(EXERCISE)
Of all the lines in the entries below, give again exactly those starting at the line containing "-- ==== Sys2Proof/Machine/Regs.lean" and ending at the line containing "namespace Sys2Proof.Machine.R", both ends included, and no others.

Saved data entries:
═══

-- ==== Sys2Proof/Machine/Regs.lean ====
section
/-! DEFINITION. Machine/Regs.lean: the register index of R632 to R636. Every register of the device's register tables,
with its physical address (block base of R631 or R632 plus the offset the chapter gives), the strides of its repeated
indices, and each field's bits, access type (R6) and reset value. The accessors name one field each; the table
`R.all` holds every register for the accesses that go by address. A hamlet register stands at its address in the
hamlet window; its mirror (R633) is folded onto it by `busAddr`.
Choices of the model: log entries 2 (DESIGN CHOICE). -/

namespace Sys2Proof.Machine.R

═══

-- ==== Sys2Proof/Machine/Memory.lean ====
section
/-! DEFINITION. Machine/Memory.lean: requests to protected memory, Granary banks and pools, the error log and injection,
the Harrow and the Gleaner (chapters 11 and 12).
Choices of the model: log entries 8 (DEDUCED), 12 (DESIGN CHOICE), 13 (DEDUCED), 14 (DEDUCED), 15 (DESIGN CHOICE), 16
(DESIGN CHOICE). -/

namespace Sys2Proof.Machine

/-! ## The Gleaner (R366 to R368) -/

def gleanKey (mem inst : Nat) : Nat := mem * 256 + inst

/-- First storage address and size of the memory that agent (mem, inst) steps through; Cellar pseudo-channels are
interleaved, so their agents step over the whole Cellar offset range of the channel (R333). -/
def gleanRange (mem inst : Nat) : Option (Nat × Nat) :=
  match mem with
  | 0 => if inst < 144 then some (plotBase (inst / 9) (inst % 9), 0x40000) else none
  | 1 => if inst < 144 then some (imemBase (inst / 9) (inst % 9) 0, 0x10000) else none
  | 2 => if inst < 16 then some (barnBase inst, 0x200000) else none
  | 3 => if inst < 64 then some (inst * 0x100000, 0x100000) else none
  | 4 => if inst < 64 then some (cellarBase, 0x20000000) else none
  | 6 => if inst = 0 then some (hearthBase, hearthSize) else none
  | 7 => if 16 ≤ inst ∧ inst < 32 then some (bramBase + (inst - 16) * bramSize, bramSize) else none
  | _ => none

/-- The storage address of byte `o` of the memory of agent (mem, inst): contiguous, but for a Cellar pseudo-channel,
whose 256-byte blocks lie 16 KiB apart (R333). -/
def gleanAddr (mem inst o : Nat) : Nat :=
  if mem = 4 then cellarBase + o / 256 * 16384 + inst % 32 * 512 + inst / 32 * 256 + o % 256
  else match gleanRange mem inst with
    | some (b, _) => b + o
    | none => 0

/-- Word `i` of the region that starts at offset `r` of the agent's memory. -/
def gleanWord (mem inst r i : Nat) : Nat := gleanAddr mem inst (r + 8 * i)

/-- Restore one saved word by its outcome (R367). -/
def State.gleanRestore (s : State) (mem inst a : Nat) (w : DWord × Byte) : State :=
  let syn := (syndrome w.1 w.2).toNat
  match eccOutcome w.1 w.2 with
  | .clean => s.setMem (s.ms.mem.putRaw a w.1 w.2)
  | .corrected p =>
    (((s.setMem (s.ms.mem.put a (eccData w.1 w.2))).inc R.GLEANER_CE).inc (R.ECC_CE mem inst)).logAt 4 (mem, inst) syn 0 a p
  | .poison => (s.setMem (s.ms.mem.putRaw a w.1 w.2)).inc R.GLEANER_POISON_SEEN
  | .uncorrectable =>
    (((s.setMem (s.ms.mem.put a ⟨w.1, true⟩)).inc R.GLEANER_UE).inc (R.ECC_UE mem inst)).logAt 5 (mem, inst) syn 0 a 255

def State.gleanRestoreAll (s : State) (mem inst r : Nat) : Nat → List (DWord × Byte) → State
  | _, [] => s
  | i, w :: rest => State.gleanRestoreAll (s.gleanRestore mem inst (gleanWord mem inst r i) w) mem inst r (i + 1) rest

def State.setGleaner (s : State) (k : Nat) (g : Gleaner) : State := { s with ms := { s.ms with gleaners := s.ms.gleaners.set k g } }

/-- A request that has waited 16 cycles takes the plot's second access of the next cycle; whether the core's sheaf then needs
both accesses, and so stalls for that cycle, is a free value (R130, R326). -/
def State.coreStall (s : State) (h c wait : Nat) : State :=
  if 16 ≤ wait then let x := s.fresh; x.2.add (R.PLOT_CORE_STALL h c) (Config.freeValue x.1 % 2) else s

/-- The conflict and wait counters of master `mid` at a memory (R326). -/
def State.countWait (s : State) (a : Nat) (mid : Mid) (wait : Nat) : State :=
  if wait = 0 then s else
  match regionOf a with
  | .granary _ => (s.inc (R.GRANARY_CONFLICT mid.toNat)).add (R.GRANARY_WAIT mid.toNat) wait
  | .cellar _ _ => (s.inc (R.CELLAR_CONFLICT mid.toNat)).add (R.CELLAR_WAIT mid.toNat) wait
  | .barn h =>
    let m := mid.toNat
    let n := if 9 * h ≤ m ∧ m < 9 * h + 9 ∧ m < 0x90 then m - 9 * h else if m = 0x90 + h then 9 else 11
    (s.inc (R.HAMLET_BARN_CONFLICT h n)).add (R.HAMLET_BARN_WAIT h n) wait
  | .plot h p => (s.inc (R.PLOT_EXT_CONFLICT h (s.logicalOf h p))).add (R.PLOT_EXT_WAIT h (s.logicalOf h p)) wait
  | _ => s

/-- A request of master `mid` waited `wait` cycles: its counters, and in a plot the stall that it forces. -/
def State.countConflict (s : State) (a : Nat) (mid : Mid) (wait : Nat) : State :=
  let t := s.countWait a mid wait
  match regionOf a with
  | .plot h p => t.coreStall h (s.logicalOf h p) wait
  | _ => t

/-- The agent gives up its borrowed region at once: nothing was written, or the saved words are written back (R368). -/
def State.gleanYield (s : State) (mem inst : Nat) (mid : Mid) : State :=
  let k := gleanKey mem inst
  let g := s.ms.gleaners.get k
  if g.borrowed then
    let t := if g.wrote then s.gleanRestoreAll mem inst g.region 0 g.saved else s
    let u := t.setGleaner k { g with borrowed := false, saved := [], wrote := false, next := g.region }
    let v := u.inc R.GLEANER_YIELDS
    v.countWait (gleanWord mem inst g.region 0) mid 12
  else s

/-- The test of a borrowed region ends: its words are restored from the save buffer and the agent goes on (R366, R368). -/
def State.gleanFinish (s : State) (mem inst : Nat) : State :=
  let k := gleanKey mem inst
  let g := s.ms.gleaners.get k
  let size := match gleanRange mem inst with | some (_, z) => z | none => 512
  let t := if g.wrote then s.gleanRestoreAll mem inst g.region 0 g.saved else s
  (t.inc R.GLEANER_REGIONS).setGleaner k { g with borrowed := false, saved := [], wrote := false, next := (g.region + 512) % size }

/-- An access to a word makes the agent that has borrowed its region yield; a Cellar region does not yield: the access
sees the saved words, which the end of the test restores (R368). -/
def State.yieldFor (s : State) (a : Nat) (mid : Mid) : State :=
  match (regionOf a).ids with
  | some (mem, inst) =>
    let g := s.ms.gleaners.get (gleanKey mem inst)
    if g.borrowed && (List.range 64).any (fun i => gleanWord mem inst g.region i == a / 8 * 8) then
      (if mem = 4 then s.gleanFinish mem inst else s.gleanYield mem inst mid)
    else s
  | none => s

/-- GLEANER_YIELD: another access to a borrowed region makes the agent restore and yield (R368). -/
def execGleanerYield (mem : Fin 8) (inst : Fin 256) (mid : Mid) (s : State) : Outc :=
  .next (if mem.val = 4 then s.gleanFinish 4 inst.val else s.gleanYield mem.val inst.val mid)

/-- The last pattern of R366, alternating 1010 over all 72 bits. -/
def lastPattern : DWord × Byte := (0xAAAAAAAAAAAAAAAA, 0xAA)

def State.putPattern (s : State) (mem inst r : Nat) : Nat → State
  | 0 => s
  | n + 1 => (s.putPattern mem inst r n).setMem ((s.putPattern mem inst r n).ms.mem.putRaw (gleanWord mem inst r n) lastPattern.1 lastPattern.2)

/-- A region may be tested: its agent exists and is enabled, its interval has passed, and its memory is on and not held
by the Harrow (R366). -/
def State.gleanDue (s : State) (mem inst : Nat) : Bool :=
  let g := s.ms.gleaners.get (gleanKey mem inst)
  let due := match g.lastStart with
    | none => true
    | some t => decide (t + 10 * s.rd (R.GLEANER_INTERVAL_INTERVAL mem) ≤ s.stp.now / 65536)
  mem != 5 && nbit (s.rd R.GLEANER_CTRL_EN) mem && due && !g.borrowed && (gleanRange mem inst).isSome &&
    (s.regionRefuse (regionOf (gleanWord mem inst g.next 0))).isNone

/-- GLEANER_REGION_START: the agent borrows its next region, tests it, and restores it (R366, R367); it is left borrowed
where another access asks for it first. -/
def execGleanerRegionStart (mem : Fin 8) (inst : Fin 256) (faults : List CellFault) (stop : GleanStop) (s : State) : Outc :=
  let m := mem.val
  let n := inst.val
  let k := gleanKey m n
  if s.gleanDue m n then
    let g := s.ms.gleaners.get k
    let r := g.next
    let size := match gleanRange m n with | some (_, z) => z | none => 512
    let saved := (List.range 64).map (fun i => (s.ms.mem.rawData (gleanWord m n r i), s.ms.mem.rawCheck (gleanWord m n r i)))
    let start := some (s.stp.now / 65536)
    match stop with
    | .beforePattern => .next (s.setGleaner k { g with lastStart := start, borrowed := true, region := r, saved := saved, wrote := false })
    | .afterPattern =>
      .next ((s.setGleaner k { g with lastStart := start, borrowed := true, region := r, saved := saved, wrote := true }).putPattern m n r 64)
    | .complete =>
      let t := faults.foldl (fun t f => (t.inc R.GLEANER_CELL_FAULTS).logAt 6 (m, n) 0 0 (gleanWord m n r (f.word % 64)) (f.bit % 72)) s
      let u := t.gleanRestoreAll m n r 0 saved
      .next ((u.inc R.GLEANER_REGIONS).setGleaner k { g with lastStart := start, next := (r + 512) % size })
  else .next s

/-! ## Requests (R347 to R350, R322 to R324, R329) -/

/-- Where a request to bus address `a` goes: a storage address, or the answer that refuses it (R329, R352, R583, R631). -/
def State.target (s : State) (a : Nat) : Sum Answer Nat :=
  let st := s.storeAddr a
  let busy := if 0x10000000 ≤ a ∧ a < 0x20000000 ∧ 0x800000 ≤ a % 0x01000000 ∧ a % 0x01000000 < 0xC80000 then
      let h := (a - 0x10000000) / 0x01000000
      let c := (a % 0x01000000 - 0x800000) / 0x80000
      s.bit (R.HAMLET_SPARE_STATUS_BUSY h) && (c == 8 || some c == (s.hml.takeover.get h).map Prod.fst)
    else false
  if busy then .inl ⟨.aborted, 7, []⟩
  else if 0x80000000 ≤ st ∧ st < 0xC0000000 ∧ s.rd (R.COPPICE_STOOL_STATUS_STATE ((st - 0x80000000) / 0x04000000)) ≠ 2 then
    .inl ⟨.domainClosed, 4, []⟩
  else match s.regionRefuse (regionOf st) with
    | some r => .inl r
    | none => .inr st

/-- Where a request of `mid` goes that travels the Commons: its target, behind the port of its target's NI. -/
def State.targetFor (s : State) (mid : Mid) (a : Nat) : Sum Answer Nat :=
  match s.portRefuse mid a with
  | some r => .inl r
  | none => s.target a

═══

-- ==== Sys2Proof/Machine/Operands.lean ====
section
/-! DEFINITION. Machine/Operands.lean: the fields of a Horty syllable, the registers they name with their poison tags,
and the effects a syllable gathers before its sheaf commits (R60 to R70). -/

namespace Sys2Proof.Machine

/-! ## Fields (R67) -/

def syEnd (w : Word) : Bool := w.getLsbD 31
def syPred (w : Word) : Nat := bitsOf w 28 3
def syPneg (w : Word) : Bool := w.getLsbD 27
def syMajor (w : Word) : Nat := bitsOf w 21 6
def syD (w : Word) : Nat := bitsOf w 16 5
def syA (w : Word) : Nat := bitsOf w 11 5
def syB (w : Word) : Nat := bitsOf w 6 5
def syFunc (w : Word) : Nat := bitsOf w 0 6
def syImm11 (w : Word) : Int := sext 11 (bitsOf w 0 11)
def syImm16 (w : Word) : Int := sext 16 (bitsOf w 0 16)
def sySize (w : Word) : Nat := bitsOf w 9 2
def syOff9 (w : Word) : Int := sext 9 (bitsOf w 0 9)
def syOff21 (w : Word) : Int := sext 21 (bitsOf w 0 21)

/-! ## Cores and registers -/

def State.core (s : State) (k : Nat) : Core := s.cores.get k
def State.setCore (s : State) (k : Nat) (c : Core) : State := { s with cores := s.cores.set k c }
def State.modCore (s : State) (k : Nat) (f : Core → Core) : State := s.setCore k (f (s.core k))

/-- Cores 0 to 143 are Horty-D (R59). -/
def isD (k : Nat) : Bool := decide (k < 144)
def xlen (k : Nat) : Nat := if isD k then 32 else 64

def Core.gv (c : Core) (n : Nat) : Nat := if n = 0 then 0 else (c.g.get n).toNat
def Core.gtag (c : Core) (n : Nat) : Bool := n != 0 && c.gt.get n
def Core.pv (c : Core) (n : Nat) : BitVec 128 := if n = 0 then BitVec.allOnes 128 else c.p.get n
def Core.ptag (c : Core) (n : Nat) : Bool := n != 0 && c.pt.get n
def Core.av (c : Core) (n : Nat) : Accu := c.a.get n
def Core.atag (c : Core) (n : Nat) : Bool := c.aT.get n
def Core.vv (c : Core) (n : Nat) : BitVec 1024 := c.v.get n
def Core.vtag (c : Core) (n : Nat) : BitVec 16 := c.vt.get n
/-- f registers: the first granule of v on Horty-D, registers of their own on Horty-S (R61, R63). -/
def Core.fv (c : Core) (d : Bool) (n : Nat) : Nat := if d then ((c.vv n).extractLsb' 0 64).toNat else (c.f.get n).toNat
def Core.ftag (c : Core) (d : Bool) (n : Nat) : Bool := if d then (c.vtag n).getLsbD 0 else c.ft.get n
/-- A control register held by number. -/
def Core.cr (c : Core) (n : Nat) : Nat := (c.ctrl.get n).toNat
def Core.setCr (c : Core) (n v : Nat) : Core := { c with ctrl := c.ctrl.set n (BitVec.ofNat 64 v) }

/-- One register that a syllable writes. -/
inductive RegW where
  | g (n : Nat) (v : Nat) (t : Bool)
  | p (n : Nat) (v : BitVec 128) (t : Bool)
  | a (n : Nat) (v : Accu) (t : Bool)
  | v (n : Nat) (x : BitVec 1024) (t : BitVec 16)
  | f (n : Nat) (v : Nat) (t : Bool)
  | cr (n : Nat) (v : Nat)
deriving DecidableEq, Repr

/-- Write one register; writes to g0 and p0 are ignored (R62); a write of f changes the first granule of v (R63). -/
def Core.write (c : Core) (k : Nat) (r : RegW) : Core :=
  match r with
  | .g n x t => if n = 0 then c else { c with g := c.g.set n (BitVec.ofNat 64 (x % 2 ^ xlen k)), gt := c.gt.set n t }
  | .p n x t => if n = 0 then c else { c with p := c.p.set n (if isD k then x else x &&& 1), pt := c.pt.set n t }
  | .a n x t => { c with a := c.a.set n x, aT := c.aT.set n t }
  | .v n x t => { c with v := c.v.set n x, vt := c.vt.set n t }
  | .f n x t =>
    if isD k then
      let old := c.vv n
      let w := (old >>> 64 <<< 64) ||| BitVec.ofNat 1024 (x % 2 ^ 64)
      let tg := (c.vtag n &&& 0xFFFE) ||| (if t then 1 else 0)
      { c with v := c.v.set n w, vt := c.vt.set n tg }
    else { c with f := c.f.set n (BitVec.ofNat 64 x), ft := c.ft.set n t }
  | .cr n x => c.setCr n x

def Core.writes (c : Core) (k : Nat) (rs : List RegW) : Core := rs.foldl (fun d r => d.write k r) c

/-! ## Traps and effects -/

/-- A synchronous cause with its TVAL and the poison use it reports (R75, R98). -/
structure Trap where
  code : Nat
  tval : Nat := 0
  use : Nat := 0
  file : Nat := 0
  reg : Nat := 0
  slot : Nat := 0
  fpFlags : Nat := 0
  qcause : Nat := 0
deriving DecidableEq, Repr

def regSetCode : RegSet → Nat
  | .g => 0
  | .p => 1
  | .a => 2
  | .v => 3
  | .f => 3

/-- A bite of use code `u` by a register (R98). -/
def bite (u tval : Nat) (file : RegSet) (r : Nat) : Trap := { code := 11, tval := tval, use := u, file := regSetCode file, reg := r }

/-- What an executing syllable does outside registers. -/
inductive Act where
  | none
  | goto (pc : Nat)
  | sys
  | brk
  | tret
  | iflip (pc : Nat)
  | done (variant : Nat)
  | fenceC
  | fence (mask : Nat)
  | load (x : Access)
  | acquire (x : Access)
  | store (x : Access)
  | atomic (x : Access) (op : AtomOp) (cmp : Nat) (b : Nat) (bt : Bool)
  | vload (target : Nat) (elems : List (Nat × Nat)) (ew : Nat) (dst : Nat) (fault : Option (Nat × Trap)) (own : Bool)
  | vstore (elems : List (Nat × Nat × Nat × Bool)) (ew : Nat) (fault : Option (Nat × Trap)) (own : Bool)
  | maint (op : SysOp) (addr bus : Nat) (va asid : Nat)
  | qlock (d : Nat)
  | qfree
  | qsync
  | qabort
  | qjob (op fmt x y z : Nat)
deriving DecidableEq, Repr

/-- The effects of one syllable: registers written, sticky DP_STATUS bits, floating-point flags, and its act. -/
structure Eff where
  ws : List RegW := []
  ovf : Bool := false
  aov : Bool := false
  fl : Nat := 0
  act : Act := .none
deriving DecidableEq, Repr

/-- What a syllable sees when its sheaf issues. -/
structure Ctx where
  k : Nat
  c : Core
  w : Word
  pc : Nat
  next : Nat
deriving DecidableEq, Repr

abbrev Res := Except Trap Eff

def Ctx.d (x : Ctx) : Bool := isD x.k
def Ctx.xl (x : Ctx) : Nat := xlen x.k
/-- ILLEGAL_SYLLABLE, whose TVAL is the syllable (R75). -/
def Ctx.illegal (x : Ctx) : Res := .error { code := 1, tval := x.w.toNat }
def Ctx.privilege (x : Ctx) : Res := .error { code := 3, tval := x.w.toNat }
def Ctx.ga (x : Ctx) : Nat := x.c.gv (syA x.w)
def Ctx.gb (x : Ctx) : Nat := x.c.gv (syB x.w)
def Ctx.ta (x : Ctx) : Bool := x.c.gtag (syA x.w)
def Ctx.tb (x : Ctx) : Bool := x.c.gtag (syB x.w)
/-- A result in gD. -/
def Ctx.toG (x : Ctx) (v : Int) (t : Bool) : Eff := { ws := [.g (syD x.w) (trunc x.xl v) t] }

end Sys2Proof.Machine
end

═══

(OUTPUT OF THE TASK)
-- ==== Sys2Proof/Machine/Regs.lean ====
section
/-! DEFINITION. Machine/Regs.lean: the register index of R632 to R636. Every register of the device's register tables,
with its physical address (block base of R631 or R632 plus the offset the chapter gives), the strides of its repeated
indices, and each field's bits, access type (R6) and reset value. The accessors name one field each; the table
`R.all` holds every register for the accesses that go by address. A hamlet register stands at its address in the
hamlet window; its mirror (R633) is folded onto it by `busAddr`.
Choices of the model: log entries 2 (DESIGN CHOICE). -/

namespace Sys2Proof.Machine.R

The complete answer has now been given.